■ WHAT NEEDS TO BE DONE
Produce as output only the lines below starting at the line with "vprog := loadCsr" and continuing through the line with "stepctl := loadCsr", each one exactly as written.

■ THE DATA

/-- The loaders' work for a slice that is STAGING. -/
def State.stageSlice (s : State) : State :=
  match s.slice s.arg.x with
  | none => s
  | some x =>
    if x.state != .staging || !x.saved.isEmpty then s else
    let lead := x.threads.headD 0
    let stop := s.stoppedEarly x
    let s0 := x.threads.foldl State.acquire s
    match x.replayOf.bind fun id => s.audits.find? (·.id == id) with
    | some u => ((State.copyFeet x.record isInput true lead 4 0 u.base s0).start x).frozenIf stop x
    | none =>
      match State.stageFrom lead x.part x.record 4 0 s0 with
      | (s1, k, none) => (((s1.modSlice x.id fun y => { y with staged := k }).auditInputs x lead).start x).frozenIf stop x
      | (s1, k, some (c, va)) =>
        (((s1.modSlice x.id fun y => { y with staged := k }).start x).asCtx lead fun y => y.stageTrap c va).frozenIf stop x

/-- The Cobbler loaders stage the footprint of slice `x`, after the acquire of its dispatch; the slice is RUNNING when all is
staged, or at its first instruction with the staging's fault (18 R297, R303). A replay's inputs come from the audit area
(22 R361). While the core's other thread is in a transfer phase its pad takes no loader's request (11 R231). -/
def execFootprintStaging (s : State) : Outcome State Fault Refusal :=
  runM (do
    let lead ← readS fun s => ((s.slice s.arg.x).bind (·.threads.head?)).getD 0
    if (← get).padHeld engineAgent (padOf lead) then notYet .footprintStaging
    modS State.stageSlice) s

/-! Pre-emption (18 R299, R300). -/

/-- The latest deadline, with none counted latest. -/
def Slice.laterDeadline (a b : Slice) : Bool := deadlineKey b.deadline < deadlineKey a.deadline

/-- Whether `a` is the better victim of the two: lower priority, later deadline, fewer threads, later dispatch. -/
def Slice.betterVictim (a b : Slice) : Bool :=
  a.prio < b.prio || (a.prio == b.prio &&
    (a.laterDeadline b || (deadlineKey a.deadline == deadlineKey b.deadline &&
      (a.threads.length < b.threads.length || (a.threads.length == b.threads.length && b.matchedAt < a.matchedAt)))))

/-- The running slices that a READY slice may displace, one that is no victim yet, or a segment's occupants; none where some
occupant stands in the way. -/
def State.victims (s : State) (x : Slice) : List Slice :=
  let running := s.slices.filter fun y =>
    y.part == x.part && y.state == .running && y.prio < x.prio && y.threads.any fun c => dieOf c == x.die
  let best := fun (l : List Slice) => (l.foldl (fun b y => match b with
    | none => some y
    | some z => if y.betterVictim z then some y else some z) none).toList
  match x.kind with
  | 0 => best (running.filter fun y => y.kind != 1 && y.victimOf.isNone && y.threads.any (s.fits x 0))
  | 1 => best (running.filter fun y => y.kind == 1 && y.victimOf.isNone && y.threads.any (s.fits x 0))
  | _ =>
    match s.targetSegment x with
    | none => []
    | some ts =>
      let os := s.slices.filter fun y => y.threads.any ts.contains
      if os.all (fun y => y.state == .running && y.prio < x.prio) then os else []

/-- A READY slice's pre-emption: its victims are chosen, unless one is in flight already. -/
def State.preemptFor (s : State) (x : Slice) : State :=
  if s.slices.any fun y => y.victimOf == some x.id then s else
  (s.victims x).foldl (fun y v =>
    if v.victimOf.isSome then y else
    (y.modSlice v.id fun z => { z with victimOf := some x.id }).push .suspension { x := v.id }) s

/-- The first READY slice of each kind on each die of a partition chooses whom it displaces. -/
def State.preempt (s : State) (p : Nat) : State :=
  (List.range 12).foldl (fun x n =>
    match (x.pool p (n / 3)).find? fun y => y.kind == n % 3 with
    | some y => x.preemptFor y
    | none => x) s

/-- Pre-emption in partition `x` (18 R299). -/
def execPreemption (s : State) : Outcome State Fault Refusal :=
  runM (event fun s => s.preempt s.arg.x) s

/-- Slice `x` is to leave its threads: as a victim, whose transfer phase puts it off and which a stop keeps frozen on them (log
entry 94), by YIELD, or for a trap of cause `y` of its thread `z` (18 R299, R300, 20 R336). It does so once every thread stands at
a boundary, its transfers are acknowledged and its requests to other modules are resolved. A kill waits for the same boundaries,
and for no transfer phase (11 R231, 20 R343). -/
def execSuspension (s : State) : Outcome State Fault Refusal :=
  runM (do
    let s ← get
    match s.slice s.arg.x with
    | none => pure ()
    | some x =>
      let trapped := s.agenda.any fun e => match e with | .event .suspension a => a.x == x.id && a.y != 0 | _ => false
      let victim := s.arg.y == 0
      if s.arg.y < killCode && (x.state != .running || (victim && (x.victimOf.isNone || trapped))) then
        modS fun s => s.modSlice x.id fun y => { y with victimOf := none }
      else
        if victim && x.threads.any (fun c => (s.transferOf c).isSome || (s.ctx c).mode == .frozen) then notYet .suspension
        if !s.readyToLeave x then
          modS fun s => s.towardLeaving x
          notYet .suspension
        modS fun s => s.leaveAt x s.arg) s

/-! Resumption (20 R341, R342). -/

/-- A register's image where the save area's value is one that the register holds, else its saved value. -/
def loadCsr {k : Nat} (n v : Nat) (old : BitVec k) : BitVec k :=
  let ok := n != 0 || (bitsOf v 0 4 < 14 && [0, 11, 12].contains (bitsOf v 4 4))
  if ok then BitVec.ofNat k (v &&& csrMask n) else old

/-- A context of a save area: the items that the supervisor may edit come from the memory, the others are Sorim's own
(20 R341). -/
def State.loadCtx (s : State) (x : Slice) (c : Ctx) (slotAddr core : Nat) : Ctx :=
  let f := fun o n => s.mem.readNat (slotAddr + o) n
  let len := fun l => word (2 * f (0x2B0 + 2 * l) 2)
  let lbeg := Vector.ofFn fun l : Fin 3 => word (f (0x288 + 16 * l.val) 8)
  { c with
    kind := kindAt core
    coreid := core
    mode := .staging
    pc := word (f 8 8)
    s := Vector.ofFn fun n : Fin 32 => if n.val = 0 then 0 else word (f (0x40 + 8 * n.val) 8)
    k := Vector.ofFn fun n : Fin 8 => if n.val = 0 then BitVec.allOnes 64 else word (f (0x140 + 8 * n.val) 8)
    v := Vector.ofFn fun n : Fin 32 => BitVec.ofNat 512 (f (0x500 + 64 * n.val) 64)
    q := Vector.ofFn fun n : Fin 7 => BitVec.ofNat 256 (f (0x3C0 + 32 * n.val) 32)
    lc := Vector.ofFn fun l : Fin 3 => word (f (0x280 + 16 * l.val) 8)
    lbeg := lbeg
    lend := Vector.ofFn fun l : Fin 3 => lbeg[l] + len l.val
    eo := if c.eoMark then c.eo else word (f 0x4A0 8)
    wo := if c.woMark then c.wo else word (f 0x4A8 8)
    eoPrev := if c.eoMark then word (f 0x4A0 8) else word (f 0x4B0 8)
    woPrev := if c.woMark then word (f 0x4A8 8) else word (f 0x4B8 8)
    eoMark := c.eoMark
    woMark := c.woMark
    eoOld := word (f 0x4B0 8)
    woOld := word (f 0x4B8 8)
    vtype := loadCsr 0x000 (f 0x180 8) c.vtype
    vround := loadCsr 0x001 (f 0x188 8) c.vround
    vflags := loadCsr 0x002 (f 0x190 8) c.vflags
    vmask := word (f 0x198 8)
    vprog := loadCsr 0x004 (f 0x1A0 8) c.vprog
    repcnt := loadCsr 0x005 (f 0x1A8 8) c.repcnt
    qscale := loadCsr 0x006 (f 0x1B0 8) c.qscale
    acscale := loadCsr 0x210 (f 0x1B8 8) c.acscale
    rstep := loadCsr 0x300 (f 0x1C8 8) c.rstep
    tagrank := loadCsr 0x309 (f 0x1F8 8) c.tagrank
    tvec := word (f 0x208 8)
    tcause := loadCsr 0x701 (f 0x210 8) c.tcause
    tval := word (f 0x218 8)
    tpc := word (f 0x220 8)
    tstat := loadCsr 0x704 (f 0x228 8) c.tstat
    stepctl := loadCsr 0x728 (f 0x230 8) c.stepctl
    peers := (s.part x.part).peers
    budget := if x.refill then BitVec.ofNat 32 (recField x.record 24 4) else c.budget
    grace := c.grace && !x.refill
    obls := (tablePlaces slotAddr c.obls 0 0).map fun (o, a) => { o with bad := s.poisoned a 16 }
    badRegs := badPlaces.filterMap fun (n, o, k) => if s.poisoned (slotAddr + o) k then some n else none }

/-- The saved copies of a thread queued on their channels of its new cluster, in record order (20 R341 step 3). -/
def State.requeue (s : State) (x : Slice) (old core : Nat) : State :=
  let mine := (List.range 8).filterMap fun n => s.copies.find? fun c => c.isAt old x.id n && c.held
  let own := fun a : Word => a.toNat / 2 ^ 17 == padOf old / 2 ^ 17
  let move := fun a : Word => if own a then word (padOf core + a.toNat % 2 ^ 16) else a
  let again := mine.map fun c => { c with
    core := core, cluster := clusterOf core, held := false, stopping := false, source := move c.source, dest := move c.dest
    peers := (s.part x.part).peers }
  let s1 := { s with copies := s.copies.filter (fun c => !mine.contains c) ++ again }
  again.foldl (fun y c => y.push .copyStart { x := c.cluster, y := c.channel }) s1

/-- A slice's contexts, pads and copies come back on the threads it has been matched with, and it runs (20 R341). -/
def State.resume (s : State) (x : Slice) : State :=
  let p := s.part x.part
  let places := (List.range x.threads.length).map fun i =>
    (p.slotAddr (x.slots.getD i 0), x.lastThreads.getD i 0, x.threads.getD i 0)
  let s1 := (places.zip x.saved).foldl (fun y ((a, _, new), c) => y.setCtx (s.loadCtx x c a new)) s
  let s2 := (places.zip x.bounds).foldl (fun y ((a, _, new), bound) =>
    if bound then y else y.copyRange (a + 0x1000) (padOf new) (y.directSize new)) s1
  let s3 := places.foldl (fun y (_, old, new) => y.requeue x old new) s2
  let s4 := x.threads.foldl State.acquire s3
  let s5 := match s4.gangs.find x.id with
    | some g => { s4 with gangs := s4.gangs.put x.id { g with members := x.threads } }.again x.id
    | none => s4
  let s6 := (s5.start x).modSlice x.id fun y => { y with saved := [], refill := false, bounds := [], reason := 0 }
  let formed := match s6.gangs.find x.id with | some g => g.formed | none => false
  let s7 := if formed then x.threads.foldl (fun y c => y.modCtx c fun t => { t with mode := .running }) s6 else s6
  -- a staging that a fault had stopped goes on
  let lead := x.threads.headD 0
  let s8 := if x.restage then (s7.modSlice x.id fun y => { y with restage := false }).asCtx lead State.stageRest else s7
  s8.frozenIf (s.stoppedEarly x) x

■ RESPONSE
    vprog := loadCsr 0x004 (f 0x1A0 8) c.vprog
    repcnt := loadCsr 0x005 (f 0x1A8 8) c.repcnt
    qscale := loadCsr 0x006 (f 0x1B0 8) c.qscale
    acscale := loadCsr 0x210 (f 0x1B8 8) c.acscale
    rstep := loadCsr 0x300 (f 0x1C8 8) c.rstep
    tagrank := loadCsr 0x309 (f 0x1F8 8) c.tagrank
    tvec := word (f 0x208 8)
    tcause := loadCsr 0x701 (f 0x210 8) c.tcause
    tval := word (f 0x218 8)
    tpc := word (f 0x220 8)
    tstat := loadCsr 0x704 (f 0x228 8) c.tstat
    stepctl := loadCsr 0x728 (f 0x230 8) c.stepctl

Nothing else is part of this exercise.